[Records drawn from a dataset]
• • • • • • •

@[simp] theorem setPc_ft (v : PseudoChannel) : (c.setPc k v).ft = c.ft := rfl
@[simp] theorem setPc_sw (v : PseudoChannel) : (c.setPc k v).sw = c.sw := rfl
@[simp] theorem setPc_sched (v : PseudoChannel) : (c.setPc k v).sched = c.sched := rfl
@[simp] theorem setPc_home (v : PseudoChannel) : (c.setPc k v).home = c.home := rfl
@[simp] theorem setPc_pool (v : PseudoChannel) : (c.setPc k v).pool = c.pool := rfl
@[simp] theorem setPc_stv (v : PseudoChannel) : (c.setPc k v).stv = c.stv := rfl
@[simp] theorem setPc_ports (v : PseudoChannel) : (c.setPc k v).ports = c.ports := rfl
@[simp] theorem setPc_lanes (v : PseudoChannel) : (c.setPc k v).lanes = c.lanes := rfl
@[simp] theorem setPc_ten (v : PseudoChannel) : (c.setPc k v).ten = c.ten := rfl
@[simp] theorem setPc_rings (v : PseudoChannel) : (c.setPc k v).rings = c.rings := rfl
@[simp] theorem setPc_grp (v : PseudoChannel) : (c.setPc k v).grp = c.grp := rfl
@[simp] theorem setPc_mov (v : PseudoChannel) : (c.setPc k v).mov = c.mov := rfl
@[simp] theorem setPc_flt (v : PseudoChannel) : (c.setPc k v).flt = c.flt := rfl
@[simp] theorem setPc_bb (v : PseudoChannel) : (c.setPc k v).bb = c.bb := rfl
@[simp] theorem setPc_test (v : PseudoChannel) : (c.setPc k v).test = c.test := rfl
@[simp] theorem setPc_slot (v : PseudoChannel) : (c.setPc k v).slot = c.slot := rfl
@[simp] theorem setPc_pow (v : PseudoChannel) : (c.setPc k v).pow = c.pow := rfl
@[simp] theorem setPc_ctr (v : PseudoChannel) : (c.setPc k v).ctr = c.ctr := rfl
@[simp] theorem setPc_sec (v : PseudoChannel) : (c.setPc k v).sec = c.sec := rfl
@[simp] theorem setPc_rst (v : PseudoChannel) : (c.setPc k v).rst = c.rst := rfl
@[simp] theorem setPc_regs (v : PseudoChannel) : (c.setPc k v).regs = c.regs := rfl
@[simp] theorem setPc_sent (v : PseudoChannel) : (c.setPc k v).sent = c.sent := rfl
@[simp] theorem setPc_freeCtr (v : PseudoChannel) : (c.setPc k v).freeCtr = c.freeCtr := rfl
theorem pcOf_setPc (v : PseudoChannel) (h : v ≠ default) : (c.setPc k v).pcOf k = v := Tbl.look_put_new _ _ _ h
@[simp] theorem pcOf_setPc_ne (v : PseudoChannel) {m : Nat} (h : m ≠ k) : (c.setPc k v).pcOf m = c.pcOf m := Tbl.look_put_ne _ _ h

@[simp] theorem tenant_setTenant_ne (v : Tenant) {m : Nat} (h : m ≠ k) : (c.setTenant k v).tenant m = c.tenant m :=
  Tbl.lookD_putD_ne _ _ _ _ h
@[simp] theorem rung_setRung_ne (v : Rung) {m : Nat} (h : m ≠ k) : (c.setRung k v).rung m = c.rung m := Tbl.lookD_putD_ne _ _ _ _ h

end Sys2Proof.Machine
end

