-- ==== Sys2Proof/Tests/Slice0.lean ====
section
/-!
SUPPORT. Tests: ill-formed commands, single steps, and for every statement with hypotheses a state and operands that meet them.
-/
namespace Sys2Proof.Tests

open Sys2Proof Sys2Proof.Machine

set_option Elab.async false

/-! ### Small states -/

/-- A descriptor with parameter bytes from byte 16 on. -/
def desc (target : Nat) (params : List Byte) : Desc :=
  { flags := 2, plen := (params.length + 7) / 8, tag := 7, target := BitVec.ofNat 32 target, params := params }

/-- The command of a descriptor as ring 0 has fetched it. -/
def entry (op : Nat) (d : Desc) : InFlight := { cmd := { tag := d.tag, opcode := op, target := d.tgt, respond := d.respond } }

/-- A running switch whose ring 0 has fetched one command. -/
def deliver (c : Chip) (op : Nat) (d : Desc) : Chip :=
  { c with rst := { c.rst with running := true },
           rings := { c.rings with fwReady := true,
                                   rings := c.rings.rings.put 0 { state := .running, cmdLog2 := 4, evtLog2 := 4,
                                                                  reserved := 1, flight := [entry op d] } } }

/-- The command runs: what `Runs` asks, decided. -/
def readyB (c : Chip) (op : Nat) (d : Desc) : Bool :=
  let e := deliver c op d
  fwServes e 0 op && decide (startable [] (e.ring (ringKey 0)).flight op d = some (entry op d)) && !pathWaits e 0 (entry op d) &&
  (preStatus e 0 op d).isNone && !d.stage && (isQuery op || !heldByOther e (claimsOf e op d) 0)

/-- The command runs. -/
abbrev Ready (c : Chip) (op : Nat) (d : Desc) : Prop := readyB c op d = true

/-- A command that is ready runs. -/
theorem ready_runs (c : Chip) (op : Nat) (d : Desc) (h : Ready c op d) : Runs (deliver c op d) 0 op d (entry op d) := by
  unfold Ready readyB at h
  simp only [Bool.and_eq_true, decide_eq_true_eq, Bool.not_eq_true', Option.isNone_iff_eq_none] at h
  obtain ⟨⟨⟨⟨⟨h1, h2⟩, h3⟩, h4⟩, h5⟩, h6⟩ := h
  exact ⟨⟨h1, h2, h3, h4⟩, h5, h6⟩

/-- The chip as the command begins. -/
def start0 (c : Chip) (op : Nat) (d : Desc) : Chip := begun (deliver c op d) 0 d (entry op d)

/-- A running switch. -/
def live (c : Chip) : Chip := { c with rst := { c.rst with running := true } }

/-- The result buffer of a query: 64 bytes at 0x1000. -/
def dQuery (target : Nat) : Desc := desc target (leBytes 8 4096 ++ leBytes 4 64)

/-- A device whose course 0 is a Stolevo course with link 0 ACTIVE. -/
def linkChip (x : StvLink) : Chip :=
  live { lanes := { courses := [(0, { stolevo := true })] }, stv := { links := [(0, { x with state := .active })] } }


/-! ### The whole machine -/

theorem witness_StepRunsFrontCommand : ({ pending := [.ftOscRestored] } : State).pending = .ftOscRestored :: [] := by decide


theorem witness_IdleStepAdvancesFabricTime :
    ((live {}).rst.running = true ∧ (live {}).ctr.ctrs.all (fun k => !k.2.enable) = true ∧ (live {}).flt.todo = [] ∧
      (live {}).home.inq = []) ∧
    ({} : Chip).rst.running = false ∧ ({} : Chip).rst.started = false ∧
    (warmHold (live { rst := { started := true } }) .pin).rst.running = false ∧
    (warmHold (live { rst := { started := true } }) .pin).rst.started = true := by decide

theorem witness_EveryStepAnswersNextState : State.reset.pending.tail = [] := by decide

theorem witness_ResetStateIsSafe : State.reset.pending = [] := by decide

theorem witness_EveryStepKeepsSafety : Safe State.reset ∧ ∃ t, step State.reset = .next t := by
  refine ⟨?_, _, rfl⟩
  unfold Safe QueueOk PinsFollow; decide

theorem witness_ColdResetStateValues : (State.reset.chip.tenant 0).state = .enabled := by decide

/-- A flow query of a flow that does not exist; a port shaper while group 5 claims its egress. -/
theorem witness_VendorCommandChecksInOrder :
    (let d := desc 3 []; let c := deliver {} 0x0242 d
     fwServes c 0 0x0242 = true ∧ startable [] (c.ring 0).flight 0x0242 d = some (entry 0x0242 d) ∧
     pathWaits c 0 (entry 0x0242 d) = false ∧ preStatus c 0 0x0242 d = some .noSuchTarget) ∧
    (let d := desc 8 []
     let c := (deliver {} 0x0104 d).setGroup 5 { state := .opened, claims := [{ kind := .egress, index := 1 }] }
     fwServes c 0 0x0104 = true ∧ startable [] (c.ring 0).flight 0x0104 d = some (entry 0x0104 d) ∧
     pathWaits c 0 (entry 0x0104 d) = false ∧ preStatus c 0 0x0104 d = none ∧ d.stage = false ∧ isQuery 0x0104 = false ∧
     heldByOther c (claimsOf c 0x0104 d) 0 = true) := by decide

/-- A port shaper staged into group 5. -/
def dStaged : Desc := { desc 8 [] with flags := 3, group := 5 }
def groupChip (g : Group) : Chip := (deliver {} 0x0104 dStaged).setGroup 5 g

theorem witness_StagingCopiesDescriptorIntoGroup :
    (let c := groupChip {}; (Passes c 0 0x0104 dStaged (entry 0x0104 dStaged) ∧ dStaged.stage = true) ∧ (c.group 5).state = .none) ∧
    (let c := groupChip { state := .opened, owner := 2 }
     Passes c 0 0x0104 dStaged (entry 0x0104 dStaged) ∧ (c.group 5).state ≠ .none ∧ (c.group 5).owner ≠ 0) ∧
    (let c := groupChip { state := .armed }
     Passes c 0 0x0104 dStaged (entry 0x0104 dStaged) ∧ (c.group 5).owner = 0 ∧ (c.group 5).state ≠ .opened) ∧
    (let c := groupChip { state := .opened, bytes := 262145 }
     Passes c 0 0x0104 dStaged (entry 0x0104 dStaged) ∧
     (decide (1024 ≤ (c.group 5).cmds) || decide (256 * 1024 < (c.group 5).bytes + copiedBytes dStaged)) = true) ∧
    (let c := (groupChip { state := .opened }).setGroup 9 { state := .opened, claims := [{ kind := .egress, index := 1 }] }
     Passes c 0 0x0104 dStaged (entry 0x0104 dStaged) ∧ heldByOther c (claimsOf c 0x0104 dStaged) 5 = true) ∧
    (let c := groupChip { state := .opened, bytes := 262144 }
     Passes c 0 0x0104 dStaged (entry 0x0104 dStaged) ∧
     (decide (1024 ≤ (c.group 5).cmds) || decide (256 * 1024 < (c.group 5).bytes + copiedBytes dStaged)) = false ∧
     heldByOther c (claimsOf c 0x0104 dStaged) 5 = false) := by
  unfold Passes; decide

theorem witness_VendorCommandWaitsItsTurn :
    fwServes {} 0 0x0233 = false ∧ startable [] (({} : Chip).ring 0).flight 0x0233 (desc 0 []) = none ∧
    (let d := desc 8 []
     let f : InFlight := { entry 0x0104 d with arrival := 2, objs := [{ kind := .egress, index := 1 }] }
     let c := ((deliver {} 0x0104 d).setRing 0 { state := .running, flight := [f] }).setRing 8193 { flight := [{ f with arrival := 1 }] }
     startable [] (c.ring 0).flight 0x0104 d = some f ∧ pathWaits c 0 f = true) := by decide

theorem witness_QuietCommandLeavesOnlyPins : ({} : Chip).flt.todo = [] ∧ ({} : Chip).pool = ({} : Chip).pool := by decide

theorem witness_RaiseSetsPendingAndRecord :
    (live {}).rst.running = true ∧ ((live {}).source 32).pending = false ∧
    ((live { flt := { sources := [(32, { pending := true, count := 65535 })] } }).source 32).pending = true ∧
    (live {}).flt.sources.wf = true ∧ (33 : Nat) ≠ 32 := by decide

• • • • • • •

*THE TASK*
All that is wanted is an exact copy of the lines above from the one with "let e := deliver c op d" through the one with "0 ACTIVE. -/", with both ends included.

*ANSWER BOX*
  let e := deliver c op d
  fwServes e 0 op && decide (startable [] (e.ring (ringKey 0)).flight op d = some (entry op d)) && !pathWaits e 0 (entry op d) &&
  (preStatus e 0 op d).isNone && !d.stage && (isQuery op || !heldByOther e (claimsOf e op d) 0)

/-- The command runs. -/
abbrev Ready (c : Chip) (op : Nat) (d : Desc) : Prop := readyB c op d = true

/-- A command that is ready runs. -/
theorem ready_runs (c : Chip) (op : Nat) (d : Desc) (h : Ready c op d) : Runs (deliver c op d) 0 op d (entry op d) := by
  unfold Ready readyB at h
  simp only [Bool.and_eq_true, decide_eq_true_eq, Bool.not_eq_true', Option.isNone_iff_eq_none] at h
  obtain ⟨⟨⟨⟨⟨h1, h2⟩, h3⟩, h4⟩, h5⟩, h6⟩ := h
  exact ⟨⟨h1, h2, h3, h4⟩, h5, h6⟩

/-- The chip as the command begins. -/
def start0 (c : Chip) (op : Nat) (d : Desc) : Chip := begun (deliver c op d) 0 d (entry op d)

/-- A running switch. -/
def live (c : Chip) : Chip := { c with rst := { c.rst with running := true } }

/-- The result buffer of a query: 64 bytes at 0x1000. -/
def dQuery (target : Nat) : Desc := desc target (leBytes 8 4096 ++ leBytes 4 64)

/-- A device whose course 0 is a Stolevo course with link 0 ACTIVE. -/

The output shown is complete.